Fighting Income Inequality Won’t Help Workers
I just learned of the latest forthcoming study focusing on the issue of income inequality, this one promising to explain how regulations can exacerbate the gulf between the haves and the have-a-lot-mores. I read the abstract of the yet-to-be released study and said to myself, “Ugh, what a waste!”
I was referring to the study itself, not the income inequality the study will supposedly explain. The authors of the study may very well do a cogent and scholarly job at documenting their thesis. It might even turn out to be 100 percent correct. It is just that the issue of income inequality, for all of the attention it gets, is a largely irrelevant one.
The complaint that certain people are far richer than others is little more than an appeal to resentment-based class warfare.
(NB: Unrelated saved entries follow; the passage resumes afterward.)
/-- In Midnight an ALARM of one trip writes its entry at the head of the alarm log with policy and state, raises its class's count
and sets ALARM_SEEN, and nothing is reset. In Noon it leaves every memory byte reading 0 and the package outside Noon; under
PERMANENT with VFUSE in range UDS_KILL is blown. FUSE_SHADOW_CHECK acts as the alarm it found in Noon and Twilight and is
nothing without a finding or elsewhere. A required rail that falls raises VOLT with the rail's unit; in Midnight it only loses
power-good. A challenge that expires is gone. (R480, R481, R483, R485, R488, R539, 18_security.md) -/
def Obligations.AlarmsAreLoggedAndEndNoon : Prop :=
  (∀ (s : State) (x : AlarmIn) (y : AlarmTrip), s.alarmState = 2 → x.trips = [y] → policyRank (s.policyOf y.cls) ≠ 2
      → ∃ t, exec (.alarmTrip x) s = .next t
        ∧ t.rWide (Reg.secAlarmLog (s.f32 Reg.secAlarmHead 0 6)) 4
          = alarmBits (s.r32 Reg.dawnSeq) x.time y.cls y.unit.toNat y.detail.toNat + s.policyOf y.cls * 2 ^ 59 + 2 * 2 ^ 57
        ∧ t.f32 Reg.secAlarmHead 0 6 = (s.f32 Reg.secAlarmHead 0 6 + 1) % 64
        ∧ t.f64 Reg.secAlarmCount (8 * y.cls.val) 8 = min (s.f64 Reg.secAlarmCount (8 * y.cls.val) 8 + 1) 255
        ∧ bitAt (t.r32 Reg.secStatus) 6 = true ∧ t.alarmState = 2 ∧ s.SameBytes t ∧ t.power = s.power ∧ t.host = s.host)
    ∧ (∀ (s : State) (x : AlarmIn), s.alarmState = 0 → x.trips ≠ []
      → ∃ t, exec (.alarmTrip x) s = .next t ∧ (∀ a, t.rdByte a = 0) ∧ t.inNoon = false
        ∧ (policyRank (s.strongest x.trips) = 2 → x.vfuse = true → t.sec.fuses.udsKill = true))
    ∧ (∀ (s : State) (x : AlarmIn), exec (.fuseShadowCheck none) s = .next s
      ∧ (s.alarmState ≤ 1 → exec (.fuseShadowCheck (some x)) s = exec (.alarmTrip x) s)
      ∧ (2 ≤ s.alarmState → exec (.fuseShadowCheck (some x)) s = .next s))
    ∧ (∀ (s : State) (rail : Fin 18) (mv : Nat) (x : AlarmIn),
      (s.alarmState = 2 → exec (.powerGoodFall rail mv x) s = .next { s with power := { s.power with mainGood := false } })
      ∧ (s.power.mainEn = true → s.alarmState = 0 → s.power.waitGood = false → (rail.val < 16 → (s.die (rail.val / 2)).cond ≠ .absent)
        → exec (.powerGoodFall rail mv x) s = exec (.alarmTrip { x with trips := ⟨0, BitVec.ofNat 16 ((if rail.val < 16 then rail.val / 2 else 8) + 16 * rail.val), BitVec.ofNat 32 mv⟩ :: x.trips })
          { s with power := { s.power with mainGood := false } }))
    ∧ ∀ s : State, exec .challengeExpiry s = .next { s with sec := { s.sec with challenge := none } }

/-- In Noon a sample of a present die with every reading below THROTTLE_C, and every other reading too, stores the twenty slots'
readings in CD_SLOT_TEMP and raises nothing; in Midnight only the IOD's sensors are stored and no register changes below 110 C.
DEBUG_GRANT ends the grant in progress with DEBUG_ACTIVE of SEC_STATUS and GRANTED of JTAG_STATUS set, and without one it
changes nothing. (R429, R430, R431, R485, R515, 16_clocks_power_sleep.md, 20_boundary_scan_and_test.md) -/
def Obligations.TemperatureSamplesAndDebugGrants : Prop :=
  (∀ (s : State) (d : Fin 8) (r av ag : List Nat) (time : Nat) (x : AlarmIn), s.alarmState = 0 → (s.die d).cond ≠ .absent → r.length = 24
      → (∀ v ∈ r, v < s.throttleAt) → s.power.throttled = false → (∀ e ∈ s.power.temps, e.2 < s.throttleAt)
      → ∃ t, exec (.temperatureSample (Fin.castLE (by decide) d) r av ag time x) s = .next t
        ∧ (∀ i, i < 20 → t.f64 (Reg.cdSlotTemp d (i / 5)) (8 * (i % 5)) 8 = min 255 (r.getD i 0)
          ∧ t.f64 (Reg.cdSlotAge d (i / 5)) (12 * (i % 5)) 12 = min 4095 (ag.getD i 0))
        ∧ t.power.throttled = false ∧ t = { s with regs := t.regs, power := t.power }
        ∧ s.SameRegsBut t (fun a => (List.range 4).any (fun k => pairOf (Reg.cdSlotTemp d k) a || pairOf (Reg.cdSlotAge d k) a)))
    ∧ (∀ (s : State) (r av ag : List Nat) (time : Nat) (x : AlarmIn), s.alarmState = 2 → (∀ v ∈ r, v < 220)
      → ∃ t, exec (.temperatureSample 8 r av ag time x) s = .next t ∧ t = { s with power := t.power }
        ∧ t.power.maxRead = (r.take 8).foldl max s.power.maxRead)
    ∧ (∀ (s : State) (tick : Nat), s.sec.granting = true
      → ∃ t, exec (.debugGrant tick) s = .next t ∧ t.sec.granting = false ∧ bitAt (t.r32 Reg.secStatus) 3 = true ∧ bitAt (t.r32 Reg.jtagStatus) 3 = true)
    ∧ ∀ (s : State) (tick : Nat), s.sec.granting = false → exec (.debugGrant tick) s = .next s
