-- ==== Sys2Proof/Laws/KeepHeld.lean ====
section
/-!
SUPPORT. What the operations of Machine/Held.lean keep (Laws/Keep.lean).
-/

namespace Sys2Proof.Machine

theorem State.seeHold_kept {x0 s : State} (d t : Nat) (hk : Kept x0 s) : Kept x0 (State.seeHold s d t) := by
  unfold State.seeHold
  repeat' (first
    | with_reducible assumption
    | with_reducible apply State.setDie_kept
    | split)

theorem State.recordHold_kept {x0 s : State} (d t : Nat) (hk : Kept x0 s) : Kept x0 (State.recordHold s d t) := by
  unfold State.recordHold
  repeat' (first
    | with_reducible assumption
    | (refine id ?_; extract_lets +onlyGivenNames u1; first
        | ((refine (fun k1 : Kept x0 u1 => ?_) ?_) <;> [clear_value u1; subst u1])
        | clear_value u1)
    | with_reducible apply State.setDie_kept
    | with_reducible apply State.count64_kept
    | with_reducible apply State.clr32_kept
    | with_reducible apply State.w64_kept
    | split)

end Sys2Proof.Machine
end

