theorem landReduce_kept {x0 s : State} (d t : Nat) (f : Frame) (hk : Kept x0 s) : Kept x0 (landReduce d t f s) := by
  unfold landReduce
  repeat' (first
    | with_reducible assumption
    | intro _
    | (refine id ?_; extract_lets +onlyGivenNames u1; clear_value u1)
    | with_reducible apply State.ringSend_kept
    | with_reducible apply State.placeResult_kept
    | with_reducible apply State.addOperand_kept
    | with_reducible apply Kept.foldl
    | ((with_reducible apply Kept.ite) <;> intro _)
    | split)

theorem State.drainReduce_kept {x0 s : State} (k t : Nat) (hk : Kept x0 s) : Kept x0 (State.drainReduce s k t) := by
  unfold State.drainReduce
  repeat' (first
    | with_reducible assumption
    | intro _
    | (refine id ?_; extract_lets +onlyGivenNames u1; clear_value u1)
    | with_reducible apply State.freeEntry_kept
    | with_reducible apply landReduce_kept
    | with_reducible apply State.setModEnd_kept
    | with_reducible apply Kept.foldl
    | ((with_reducible apply Kept.ite) <;> intro _))

theorem State.drainDie_kept {x0 s : State} (d t : Nat) (hk : Kept x0 s) : Kept x0 (State.drainDie s d t) := by
  unfold State.drainDie
  repeat' (first
    | with_reducible assumption
    | intro _
    | with_reducible apply State.drainReduce_kept
    | with_reducible apply Kept.foldl)

theorem landSignal_kept {x0 s : State} (k lc t : Nat) (m : Msg) (hk : Kept x0 s) : Kept x0 (landSignal k lc t m s) := by
  unfold landSignal
  repeat' (first
    | with_reducible assumption
    | (refine id ?_; extract_lets +onlyGivenNames u1; clear_value u1)
    | with_reducible apply State.signalHere_kept
    | with_reducible apply State.stopFor_kept
    | with_reducible apply State.sf64_kept
    | with_reducible apply State.sendRequest_kept
    | ((with_reducible apply Kept.ite) <;> intro _)
    | split)

theorem landReadReq_kept {x0 s : State} (d t : Nat) (m : Msg) (hk : Kept x0 s) : Kept x0 (landReadReq d t m s) := by
  unfold landReadReq
  repeat' (first
    | with_reducible assumption
    | intro _
    | (refine id ?_; extract_lets +onlyGivenNames u1; first
        | ((refine (fun k1 : Kept x0 u1 => ?_) ?_) <;> [clear_value u1; subst u1])
        | clear_value u1)
    | with_reducible apply State.boundFaultAt_kept
    | with_reducible apply State.noticed_kept
    | with_reducible apply State.caughtUp_kept
    | with_reducible apply State.routeFrame_kept
    | with_reducible apply Kept.foldl
    | with_reducible apply Kept.elim
    | ((with_reducible apply Kept.ite) <;> intro _))

theorem State.settleReports_kept {x0 s : State} (d t : Nat) (hk : Kept x0 s) : Kept x0 (State.settleReports s d t) := by
  unfold State.settleReports
  repeat' (first
    | with_reducible assumption
    | intro _
    | (refine id ?_; extract_lets +onlyGivenNames u1; clear_value u1)
    | with_reducible apply State.fullyComplete_kept
    | with_reducible apply Kept.foldl
    | ((with_reducible apply Kept.ite) <;> intro _))

theorem landReport_kept {x0 s : State} (d t : Nat) (m : Msg) (hk : Kept x0 s) : Kept x0 (landReport d t m s) := by
  unfold landReport
  repeat' (first
    | with_reducible assumption
    | (refine id ?_; extract_lets +onlyGivenNames u1; clear_value u1)
    | with_reducible apply State.lateDrop_kept
    | with_reducible apply State.setFlight_kept
    | with_reducible apply State.settleReports_kept
    | ((with_reducible apply Kept.ite) <;> intro _)
    | split)

theorem landHour_kept {x0 s : State} (k : Nat) (m : Msg) (hk : Kept x0 s) : Kept x0 (landHour k m s) := by
  unfold landHour
  repeat' (first
    | with_reducible assumption
    | (refine id ?_; extract_lets +onlyGivenNames u1; clear_value u1)
    | with_reducible apply State.setDie_kept
    | ((with_reducible apply Kept.ite) <;> intro _))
I have yet to see a cogent explanation for why income inequality is an economic problem to be solved the same way that a person would describe inflation or unemployment as economic problems. Those eat away at the worker’s ability to make a living. How does “inequality” do that? What is the actual problem to workers caused by inequality?
People criticizing this inequality generally appear to be arguing that there is a limited amount of wealth and that if some have more of it, then others must have less. But is that actually the case? Wealth and prosperity are not finite resources. Unless an executive is being paid so much that a company literally cannot afford to pay good wages to its rank and file workers, is there an actual way any supposed inequality matters to the worker? That’s the only circumstance I think of where inequality could have an impact. Even then, low salaries are usually a matter of the company trying to keep quarterly profits up for shareholders rather than trying set aside more for executives. And that’s if the worker is employed by the same company. How does an executive’s salary at a business that doesn’t employ the worker matter to the worker at all?
A worker’s salary either meets his or her needs or it doesn’t. Whether that salary is 1/10th, 1/100th, or even 1/1,000,000th of an executive’s salary has no effect on whether individual workers can pay their bills, take care of the rent and put something away for retirement.
As my CEI Colleagues Iain Murray and Ryan Young noted in their 2016 report, “People, Not Ratios: Why the Debate over Income Inequality Asks the Wrong Questions”:
[T]he mathematical ratio between a society’s highest and lowest income and wealth strata is less important than the actual living standard for people living at the bottom. In other words, relative poverty reduction should not take a backseat to absolute poverty reduction. People, not ratios are most important.
If you hate the wealthy because they are wealthy and want to see them brought to heel for that reason, well, that is your prerogative. But if you want to do some actual good, you’re better off trying to elevate poorer people instead.